それからは一度も会話もなく、学校に着いて席に座ると隣に神崎がいた。神崎は俺の中学からの友達で容姿端麗で文武両道、非の打ち所がなく天才と呼ぶに相応しいカリスマ性と名声がある。高校に入ってもそれは衰えることなく、休み時間になるたびに神崎は教室から消えて女子と共に校庭やら廊下やらをほっつき歩いている。俺にはもったいないくらいの友人だが、こいつは俺にかなり信頼を寄せている。今でも「一番信頼している人物はだれですか?」と聞かれたなら、こいつは親でも兄弟でも恋人(いるのか知らないが)とも答えず、真っ先に俺だと答えるだろう。
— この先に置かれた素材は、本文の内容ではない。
-- ==== Sys2Proof/Machine/Ready.lean ====
section
/-! DEFINITION. What a bundle waits for before it is ready (R113): the registers that each slot operation reads,
and the units and busy marks that its encoding names (R119, R120, R143, R161, R163, R184, R196, R230, R265). Readiness
follows the encoding, guards play no part in it. -/

namespace Sys2Proof.Machine

/-! ### Interlocked registers -/

/-- Marks of a register that is read; x0, p0 and m0 have none (R117, R139). -/
def kx (i : BitVec 6) : List Nat := if i = 0 then [] else [keyX i]
def kp (i : BitVec 4) : List Nat := if i = 0 then [] else [keyP i]
def km (i : BitVec 4) : List Nat := if i = 0 then [] else [keyM i]
def kv (i : BitVec 6) : List Nat := [keyV i]

/-- A vector source: a register, or a ring chunk, which waits by its slot's state (R144). -/
def ksrc (i : BitVec 7) : List Nat := if i.toNat < 64 then kv (i.setWidth 6) else []

/-- Register `i`, and the next for a 16-byte access (R27). -/
def kpair (size : BitVec 3) (i : BitVec 6) : List Nat := if size = 4 then kx i ++ kx (i + 1) else kx i

def kGop (o : GOp) : List Nat := kp o.g
def kJr (o : JrOp) : List Nat := kp o.g ++ kx o.rs1
def kRs2 (o : Rs2Op) : List Nat := kp o.g ++ kx o.rs1 ++ kx o.rs2
def kRR (o : RROp) : List Nat := kp o.g ++ kx o.rs1 ++ kx o.rs2
def kRUn (o : RUnOp) : List Nat := kp o.g ++ kx o.rs1
def kRI (o : RIOp) : List Nat := kp o.g ++ kx o.rs1
def kBr (o : BrOp) : List Nat := kp o.g
def kBrv (o : BrvOp) : List Nat := kp o.g ++ km o.m
def kBar (o : BarOp) : List Nat := kp o.g
def kEng (o : EngOp) : List Nat := kp o.g ++ kx o.rs1 ++ kx o.rs2
def kTrig (o : TrigOp) : List Nat := kp o.g ++ kx o.rs1 ++ kx o.rs2
def kCache (o : CacheOp) : List Nat := kp o.g ++ kx o.rs1 ++ kx o.rs2

/-- The predicates of a compare's pair that it reads: both for the accumulating types, the first for `.hist` (R130,
Table 6). -/
def kPreds (pair ct : BitVec 3) : List Nat :=
  if ct = 4 then kp (BitVec.ofNat 4 (2 * pair.toNat))
  else if 2 ≤ ct.toNat then
    kp (BitVec.ofNat 4 (2 * pair.toNat)) ++ kp (BitVec.ofNat 4 (2 * pair.toNat + 1)) else []

def kCmp (o : CmpOp) : List Nat := kp o.g ++ kPreds o.pair o.ct ++ kx o.rs1

/-- A vector slot that writes v[vd] under its mask, with its sources (R143). -/
def kV0 (o : VOp) : List Nat := kv o.vd ++ km o.mask
def kV1 (o : VOp) : List Nat := kV0 o ++ ksrc o.sa
def kV2 (o : VOp) : List Nat := kV1 o ++ ksrc o.sb
def kV3 (o : VOp) : List Nat := kV2 o ++ ksrc o.sc

/-- A vector compare writes a pair of masks (R148). -/
def kVCmp (o : VOp) : List Nat :=
  km (BitVec.ofNat 4 (2 * (o.d / 8))) ++ km (BitVec.ofNat 4 (2 * (o.d / 8) + 1)) ++ km o.mask ++
    ksrc o.sa ++ ksrc o.sb

/-- A mask operation (R157). -/
def kMask (o : VOp) (n : Nat) : List Nat :=
  km (BitVec.ofNat 4 o.d) ++ km o.mask ++ (if 1 ≤ n then km (BitVec.ofNat 4 o.a) else []) ++
    (if 2 ≤ n then km (BitVec.ofNat 4 o.b) else [])

def kSfu (o : SfuOp) : List Nat := kv o.vd ++ km o.mask ++ ksrc o.sa

/-- The registers of a vector access: `rd`, written or stored, and its address (R143, R159). -/
def kVmem (o : RROp) : List Nat := kp o.g ++ kv o.rd ++ kx o.rs1 ++ kx o.rs2
def kVidx (o : RROp) : List Nat := kp o.g ++ kv o.rd ++ kx o.rs1 ++ kv o.rs2
def kMmem (o : MMemOp) : List Nat := kp o.g ++ km o.m ++ kx o.rs1

/-- The marks that must be past before a slot operation may issue. -/
def sources (i : Instr) : List Nat :=
  match i with
  | .region o | .commit o | .lpop o | .yield o | .tlbshPen o | .tlbshPenG o | .texit o => kGop o
  | .ret o | .jr o | .tclr o | .barArrReg o | .barWaitReg o | .barSyncReg o | .jraise o => kJr o
  | .twait o | .tlbshRange o | .tset o | .mcwin o | .barInitReg o => kRs2 o
  | .br o | .call o => kBr o
  | .brX o => kp o.g
  | .loop o => kp o.g ++ kx o.rd
  | .loopi o => kp o.g
  | .brv o | .brvAny o | .brvAll o => kBrv o
  | .trap o => kp o.g
  | .sys o => kp o.g ++ (List.range 8).map (fun k => keyX (BitVec.ofNat 6 (k + 1)))
  | .add o | .sub o | .and_ o | .or_ o | .xor o | .andn o | .shl o | .shr o | .sra o | .rot o | .min o | .max o
  | .minu o | .maxu o | .mul o | .mulh o | .mulhu o | .div o | .divu o | .rem o | .remu o | .bfx o | .fadd o
  | .fmul o | .waita o | .tread o => kRR o
  | .bfi o | .ffma o => kRR o ++ kx o.rd
  | .pop o | .popTry o => kp o.g ++ kx o.rs1
  | .sel o => kp o.g ++ kp o.p ++ kx o.rs1 ++ kx o.rs2
  | .clz o | .ctz o | .popc o | .extB o | .extH o | .extW o | .extBu o | .extHu o | .extWu o | .tlook o | .xwait o
  | .xpoll o | .tget o => kRUn o
  | .addi o | .andi o | .ori o | .xori o | .shli o | .shri o | .srai o => kRI o
  | .lui o => kp o.g ++ kx o.rd
  | .addpc o => kp o.g
  | .cmp o | .fcmp o => kCmp o ++ kx o.r
  | .cmpi o => kCmp o
  | .tbit o => kp o.g ++ kPreds o.pair o.ct ++ kx o.rs1 ++ (if o.i = 1 then [] else kx o.r)
  | .pmov o | .pmovN o => kp o.g ++ kp o.ps
  | .pmovGet o => kp o.g ++ (List.range 15).map (fun k => keyP (BitVec.ofNat 4 (k + 1)))
  | .pmovSet o => kp o.g ++ kx o.r
  | .mfsr o | .erd o => kp o.g
  | .mtsr o | .ewr o => kp o.g ++ kx o.rd
  | .fcvt o => kp o.g ++ kx o.rs1
  | .ld o => kp o.g ++ kx o.rs1
  | .st o => kp o.g ++ kx o.rs1 ++ kpair o.size o.rd
  | .ldAcq o => kp o.g ++ kx o.rs1
  | .stRel o => kp o.g ++ kx o.rs1 ++ kpair o.size o.rd
  | .vldDevice o | .vldScratchpad o | .vstDevice o | .vstScratchpad o | .vldsDevice o | .vldsScratchpad o => kVmem o
  | .vgatherDevice o | .vgatherScratchpad o | .vscatterDevice o | .vscatterScratchpad o => kVidx o
  | .vmvx o => kp o.g ++ kv o.rs1 ++ kx o.rs2
  | .vmxv o => kp o.g ++ kv o.rd ++ kx o.rs1 ++ kx o.rs2
  | .vbx o => kp o.g ++ kv o.rd ++ kx o.rs1
  | .mldDevice o | .mldScratchpad o | .mstDevice o | .mstScratchpad o => kMmem o
  | .cfl o | .cinv o | .cpf o | .cwb o => kCache o
  | .atom o | .atomF o => kp o.g ++ kx o.rs1 ++ kx o.rd
  | .cas o => kp o.g ++ kx o.rs1 ++ kx o.rd ++ kx (o.rd + 1)
  | .fence o => kp o.g
  | .rdef o => kp o.g ++ kx o.rs1 ++ kx o.rs2
  | .radv o | .padv o => kp o.g ++ kx o.rs1
  | .rcnt o => kp o.g
  | .xfer o | .xferQ1 o | .kvres o | .kvapp o | .kvfork o | .kvfree o | .kvcommit o | .kvtrunc o | .kvq o | .kvclass o
  | .kvatt o | .kvdemote o | .kvpromote o | .kvexport o | .kvimport o | .smpost o | .hctld o | .qpush o => kEng o
  | .tmov o => kp o.g ++ kx o.rs1
  | .conv o | .qfp8 o | .qmx4 o | .cmpr o | .expd o | .csum o => kTrig o
  | .publish o => kp o.g ++ kx o.rs1
  | .barInitImm o => kp o.g ++ kx o.rs1
  | .barArrImm o | .barWaitImm o | .barSyncImm o => kBar o
  | .mac _ => [keyLatch]
  | .drain o => [keyA o.bank]
  | .drainDiscard o => [keyA o.bank]
  | .sfuExp2 o | .sfuLog2 o | .sfuRcp o | .sfuRsqrt o | .sfuSqrt o | .sfuSin o | .sfuCos o | .sfuTanh o | .sfuSigm o
  | .sfuSilu o | .sfuGelu o | .sfuErf o | .sfuSexp o => kSfu o
  | .vadd o | .vsub o | .vmul o | .vmulh o | .vmin o | .vmax o | .vand o | .vor o | .vxor o | .vandn o | .vshl o
  | .vshr o | .vsra o | .vnarrow o | .vsel o | .vfadd o | .vfsub o | .vfmul o | .vfmin o | .vfmax o | .vperm o
  | .vslide o | .vzip o | .vunzip o | .vsmax o | .vmass o | .vsfin o => kV2 o
  | .vabs o | .vclz o | .vpopc o | .vwiden o | .vmov o | .vfabs o | .vfneg o | .vfclass o | .vround o | .vcvt o
  | .vscale o | .vbcast o | .vcompress o | .vexpand o | .vredsum o | .vredmax o | .vredmin o | .vargmax o | .vargmin o
  | .vredand o | .vredor o | .vsmaxE o | .vsmaxD o | .vseedexp o | .vgen o => kV1 o
  | .vfma o | .vfms o | .vfnma o | .vseedscore o | .vseedfit o => kV3 o
  | .vimm o | .viota o | .vsmaxInit o => kV0 o
  | .vcmp o | .vfcmp o => kVCmp o
  | .mand o | .mor o | .mxor o => kMask o 2
  | .mnot o => kMask o 1
  | .mrange o => kMask o 0
  | _ => []

/-! ### Units and busy marks -/

/-- A divide or remainder (R120). -/
def isDivide (i : Instr) : Bool :=
  match i with
  | .div _ | .divu _ | .rem _ | .remu _ => true
  | _ => false

/-- A syllable that uses the gather port of the scratchpad (R161). -/
def usesPort (i : Instr) : Bool :=
  match i with
  | .vldsScratchpad _ | .vgatherScratchpad _ | .vscatterScratchpad _ => true
  | _ => false

/-- A syllable that reaches device memory (R265). -/
def reachesMemory (i : Instr) : Bool :=
  match i with
  | .ld _ | .st _ | .ldAcq _ | .stRel _ | .atom _ | .atomF _ | .cas _ | .waita _ | .vldDevice _ | .vstDevice _
  | .vldsDevice _ | .vgatherDevice _ | .vscatterDevice _ | .mldDevice _ | .mstDevice _ | .cfl _ | .cinv _ | .cpf _
  | .cwb _ | .fence _ | .twait _ | .xfer _ | .xferQ1 _ | .kvres _ | .kvapp _ | .kvfork _ | .kvfree _ | .kvcommit _
  | .kvtrunc _ | .kvq _ | .kvclass _ | .kvatt _ | .kvdemote _ | .kvpromote _ | .kvexport _ | .kvimport _ | .smpost _
  | .hctld _ | .qpush _ | .conv _ | .qfp8 _ | .qmx4 _ | .cmpr _ | .expd _ | .csum _ | .publish _ => true
  | _ => false

/-- The guard of a syllable that closes a region when it is true: `commit` and the instructions of R102. -/
def closesUnder (i : Instr) : Option (BitVec 4) :=
  match i with
  | .commit o | .texit o => some o.g
  | .atomF o | .cas o => some o.g
  | .pop o | .popTry o => some o.g
  | .barInitReg o => some o.g
  | .barInitImm o => some o.g
  | .barArrReg o | .barSyncReg o | .jraise o => some o.g
  | .barArrImm o | .barSyncImm o => some o.g
  | .trap o | .sys o => some o.g
  | _ => none

/-- The guard of `region`. -/
def opensUnder (i : Instr) : Option (BitVec 4) :=
  match i with
  | .region o => some o.g
  | _ => none

/-- An instruction that may end the context's task or stop it, and runs after the rest of its bundle: `trap`,
`sys` and `texit` (R106, R391). -/
def runsLast (i : Instr) : Bool :=
  match i with
  | .trap _ | .sys _ | .texit _ => true
  | _ => false

end Sys2Proof.Machine
end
どことなく同性愛者のような匂いが漂うが、今時珍しいことでもないしこいつに好かれることに悪い気はしない。そんな神崎がたまに俺を見て羨ましがるような顔をする時がある。
「なんだ? 俺の顔になんかついてるのか?」
「べつになにも、人生山あり谷ありだなって」
なにやら意味ありげに言うので探ってみたがはぐらかされた。その後すぐに神崎はどこからか現れた女子に連れられて出て行った、朝から大変だな。
――ホームルームまであと少し……読むほどの時間じゃないな
カバンから取り出しかけた本から手を離し、俺は机に突っ伏した。